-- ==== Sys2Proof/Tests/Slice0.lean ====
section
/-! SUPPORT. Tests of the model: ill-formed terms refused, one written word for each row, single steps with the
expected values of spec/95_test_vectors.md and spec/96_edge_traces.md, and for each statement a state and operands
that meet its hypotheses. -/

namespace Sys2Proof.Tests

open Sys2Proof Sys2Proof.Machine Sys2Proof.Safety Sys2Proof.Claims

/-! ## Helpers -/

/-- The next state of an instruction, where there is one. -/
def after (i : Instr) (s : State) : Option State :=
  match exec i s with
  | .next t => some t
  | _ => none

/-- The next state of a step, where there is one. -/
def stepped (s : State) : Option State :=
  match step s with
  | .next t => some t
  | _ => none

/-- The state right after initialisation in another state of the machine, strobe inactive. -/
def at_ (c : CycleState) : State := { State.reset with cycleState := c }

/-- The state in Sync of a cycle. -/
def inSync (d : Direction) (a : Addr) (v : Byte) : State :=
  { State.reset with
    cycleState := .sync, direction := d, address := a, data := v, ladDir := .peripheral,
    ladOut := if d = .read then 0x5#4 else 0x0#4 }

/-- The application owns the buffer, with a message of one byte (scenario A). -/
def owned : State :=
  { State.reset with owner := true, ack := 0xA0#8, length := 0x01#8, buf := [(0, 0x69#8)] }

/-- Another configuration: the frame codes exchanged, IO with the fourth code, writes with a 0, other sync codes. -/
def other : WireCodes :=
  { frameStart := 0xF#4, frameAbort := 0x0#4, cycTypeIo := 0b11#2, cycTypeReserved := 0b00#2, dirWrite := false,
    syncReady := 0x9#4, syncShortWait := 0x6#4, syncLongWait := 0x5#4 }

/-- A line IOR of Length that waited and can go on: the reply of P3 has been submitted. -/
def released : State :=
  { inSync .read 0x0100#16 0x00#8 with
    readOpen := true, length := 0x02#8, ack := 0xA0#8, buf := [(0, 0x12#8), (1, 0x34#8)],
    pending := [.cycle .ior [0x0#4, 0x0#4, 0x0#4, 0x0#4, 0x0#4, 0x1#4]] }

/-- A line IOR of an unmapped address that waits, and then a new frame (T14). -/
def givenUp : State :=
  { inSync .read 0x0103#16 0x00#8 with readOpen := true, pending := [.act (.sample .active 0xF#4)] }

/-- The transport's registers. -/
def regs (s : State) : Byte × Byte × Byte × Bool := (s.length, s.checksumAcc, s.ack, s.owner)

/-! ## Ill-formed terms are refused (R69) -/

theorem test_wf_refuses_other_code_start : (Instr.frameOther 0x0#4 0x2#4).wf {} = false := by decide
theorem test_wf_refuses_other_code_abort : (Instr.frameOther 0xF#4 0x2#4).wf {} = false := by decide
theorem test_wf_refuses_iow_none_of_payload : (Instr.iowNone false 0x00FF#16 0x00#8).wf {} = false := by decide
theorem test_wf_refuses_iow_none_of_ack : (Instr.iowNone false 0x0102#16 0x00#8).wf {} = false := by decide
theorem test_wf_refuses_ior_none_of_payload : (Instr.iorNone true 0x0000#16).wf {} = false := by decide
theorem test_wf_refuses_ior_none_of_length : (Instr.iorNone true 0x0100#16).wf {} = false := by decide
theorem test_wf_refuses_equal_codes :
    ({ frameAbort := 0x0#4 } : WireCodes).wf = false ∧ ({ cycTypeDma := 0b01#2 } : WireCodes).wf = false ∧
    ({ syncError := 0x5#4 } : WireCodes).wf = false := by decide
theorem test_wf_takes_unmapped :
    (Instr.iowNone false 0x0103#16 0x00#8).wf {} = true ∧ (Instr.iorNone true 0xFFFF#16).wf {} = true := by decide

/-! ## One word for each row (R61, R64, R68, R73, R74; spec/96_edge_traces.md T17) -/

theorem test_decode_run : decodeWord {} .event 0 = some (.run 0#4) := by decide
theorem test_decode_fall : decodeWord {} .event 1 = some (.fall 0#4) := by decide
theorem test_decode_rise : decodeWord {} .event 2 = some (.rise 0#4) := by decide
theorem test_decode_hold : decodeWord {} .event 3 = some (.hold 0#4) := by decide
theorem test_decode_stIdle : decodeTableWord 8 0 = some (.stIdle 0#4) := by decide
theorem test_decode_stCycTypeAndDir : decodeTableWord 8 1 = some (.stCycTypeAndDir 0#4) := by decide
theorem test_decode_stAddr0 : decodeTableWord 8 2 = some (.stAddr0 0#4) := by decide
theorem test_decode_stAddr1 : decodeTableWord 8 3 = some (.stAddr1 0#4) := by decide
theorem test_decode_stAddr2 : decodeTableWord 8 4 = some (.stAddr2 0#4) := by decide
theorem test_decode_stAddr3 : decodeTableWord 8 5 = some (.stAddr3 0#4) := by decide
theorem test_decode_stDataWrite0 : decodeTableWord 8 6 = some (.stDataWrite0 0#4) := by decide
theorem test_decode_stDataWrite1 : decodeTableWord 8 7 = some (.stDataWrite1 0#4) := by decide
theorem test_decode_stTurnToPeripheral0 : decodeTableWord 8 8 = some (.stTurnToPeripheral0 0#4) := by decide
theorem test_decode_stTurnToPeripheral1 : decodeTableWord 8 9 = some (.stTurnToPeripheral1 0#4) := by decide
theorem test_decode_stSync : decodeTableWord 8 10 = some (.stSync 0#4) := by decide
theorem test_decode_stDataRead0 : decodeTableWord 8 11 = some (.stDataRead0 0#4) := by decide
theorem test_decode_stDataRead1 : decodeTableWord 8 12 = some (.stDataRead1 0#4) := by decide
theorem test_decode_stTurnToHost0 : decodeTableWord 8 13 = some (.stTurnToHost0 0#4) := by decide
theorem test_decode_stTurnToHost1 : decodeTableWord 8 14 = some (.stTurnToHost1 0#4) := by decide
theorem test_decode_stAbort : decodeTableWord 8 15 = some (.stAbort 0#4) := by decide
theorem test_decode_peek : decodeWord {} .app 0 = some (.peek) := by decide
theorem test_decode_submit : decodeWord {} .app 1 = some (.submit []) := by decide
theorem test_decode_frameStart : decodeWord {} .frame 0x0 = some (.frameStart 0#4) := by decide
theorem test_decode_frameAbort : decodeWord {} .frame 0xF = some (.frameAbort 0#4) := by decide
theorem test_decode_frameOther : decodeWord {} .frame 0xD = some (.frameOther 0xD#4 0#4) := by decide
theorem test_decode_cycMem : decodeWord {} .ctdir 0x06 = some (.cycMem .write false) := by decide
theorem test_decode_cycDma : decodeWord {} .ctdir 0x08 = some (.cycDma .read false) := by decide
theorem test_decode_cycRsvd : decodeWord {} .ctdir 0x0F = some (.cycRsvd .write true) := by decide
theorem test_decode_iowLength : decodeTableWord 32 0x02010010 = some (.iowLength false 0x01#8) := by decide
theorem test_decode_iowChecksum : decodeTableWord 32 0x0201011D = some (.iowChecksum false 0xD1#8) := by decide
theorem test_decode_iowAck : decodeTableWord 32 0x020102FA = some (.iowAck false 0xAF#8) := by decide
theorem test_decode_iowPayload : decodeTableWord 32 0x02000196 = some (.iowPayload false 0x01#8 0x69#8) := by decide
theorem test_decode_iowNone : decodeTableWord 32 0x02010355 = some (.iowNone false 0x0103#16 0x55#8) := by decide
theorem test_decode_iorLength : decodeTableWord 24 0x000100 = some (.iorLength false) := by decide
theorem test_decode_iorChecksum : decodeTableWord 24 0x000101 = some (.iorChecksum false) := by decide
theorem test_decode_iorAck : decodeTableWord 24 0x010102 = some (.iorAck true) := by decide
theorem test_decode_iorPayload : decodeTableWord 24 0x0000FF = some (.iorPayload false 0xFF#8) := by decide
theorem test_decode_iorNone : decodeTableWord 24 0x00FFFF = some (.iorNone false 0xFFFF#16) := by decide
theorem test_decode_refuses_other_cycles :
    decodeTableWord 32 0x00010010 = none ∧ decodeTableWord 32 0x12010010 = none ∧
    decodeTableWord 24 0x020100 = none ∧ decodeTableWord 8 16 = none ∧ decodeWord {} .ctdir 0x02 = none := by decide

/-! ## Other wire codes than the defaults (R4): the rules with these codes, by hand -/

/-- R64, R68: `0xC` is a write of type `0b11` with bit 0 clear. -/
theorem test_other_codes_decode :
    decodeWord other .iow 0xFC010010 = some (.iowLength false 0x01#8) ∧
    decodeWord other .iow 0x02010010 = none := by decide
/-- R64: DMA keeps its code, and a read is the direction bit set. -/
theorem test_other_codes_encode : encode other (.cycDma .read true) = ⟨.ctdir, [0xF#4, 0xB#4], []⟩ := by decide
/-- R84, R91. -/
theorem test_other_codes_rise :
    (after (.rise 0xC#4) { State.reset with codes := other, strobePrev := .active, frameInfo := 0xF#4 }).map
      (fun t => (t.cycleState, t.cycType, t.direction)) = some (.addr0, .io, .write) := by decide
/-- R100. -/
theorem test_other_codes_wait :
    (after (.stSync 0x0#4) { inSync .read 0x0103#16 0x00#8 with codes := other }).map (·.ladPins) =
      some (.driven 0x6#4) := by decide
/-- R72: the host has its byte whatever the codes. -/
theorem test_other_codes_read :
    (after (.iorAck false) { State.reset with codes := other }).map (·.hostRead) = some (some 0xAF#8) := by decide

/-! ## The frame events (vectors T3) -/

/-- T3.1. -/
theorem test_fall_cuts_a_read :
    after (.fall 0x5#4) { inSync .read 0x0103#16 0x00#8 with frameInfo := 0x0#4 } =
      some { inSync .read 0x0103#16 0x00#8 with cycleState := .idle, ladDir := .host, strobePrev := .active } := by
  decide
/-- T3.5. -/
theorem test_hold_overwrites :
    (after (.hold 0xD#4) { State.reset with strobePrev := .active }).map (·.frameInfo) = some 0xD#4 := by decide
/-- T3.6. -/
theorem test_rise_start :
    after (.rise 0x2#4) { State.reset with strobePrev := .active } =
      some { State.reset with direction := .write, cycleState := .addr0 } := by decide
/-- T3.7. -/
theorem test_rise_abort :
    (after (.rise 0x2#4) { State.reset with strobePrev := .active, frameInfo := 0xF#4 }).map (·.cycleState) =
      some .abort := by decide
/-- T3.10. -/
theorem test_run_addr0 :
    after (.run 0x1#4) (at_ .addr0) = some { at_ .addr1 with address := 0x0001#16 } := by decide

========================================================================

### TASK DETAILS
Give an exact copy of the lines above, from the top of the records to the line that contains "match step s with", taking in both ends.

### RESULT
-- ==== Sys2Proof/Tests/Slice0.lean ====
section
/-! SUPPORT. Tests of the model: ill-formed terms refused, one written word for each row, single steps with the
expected values of spec/95_test_vectors.md and spec/96_edge_traces.md, and for each statement a state and operands
that meet its hypotheses. -/

namespace Sys2Proof.Tests

open Sys2Proof Sys2Proof.Machine Sys2Proof.Safety Sys2Proof.Claims

/-! ## Helpers -/

/-- The next state of an instruction, where there is one. -/
def after (i : Instr) (s : State) : Option State :=
  match exec i s with
  | .next t => some t
  | _ => none

/-- The next state of a step, where there is one. -/
def stepped (s : State) : Option State :=
  match step s with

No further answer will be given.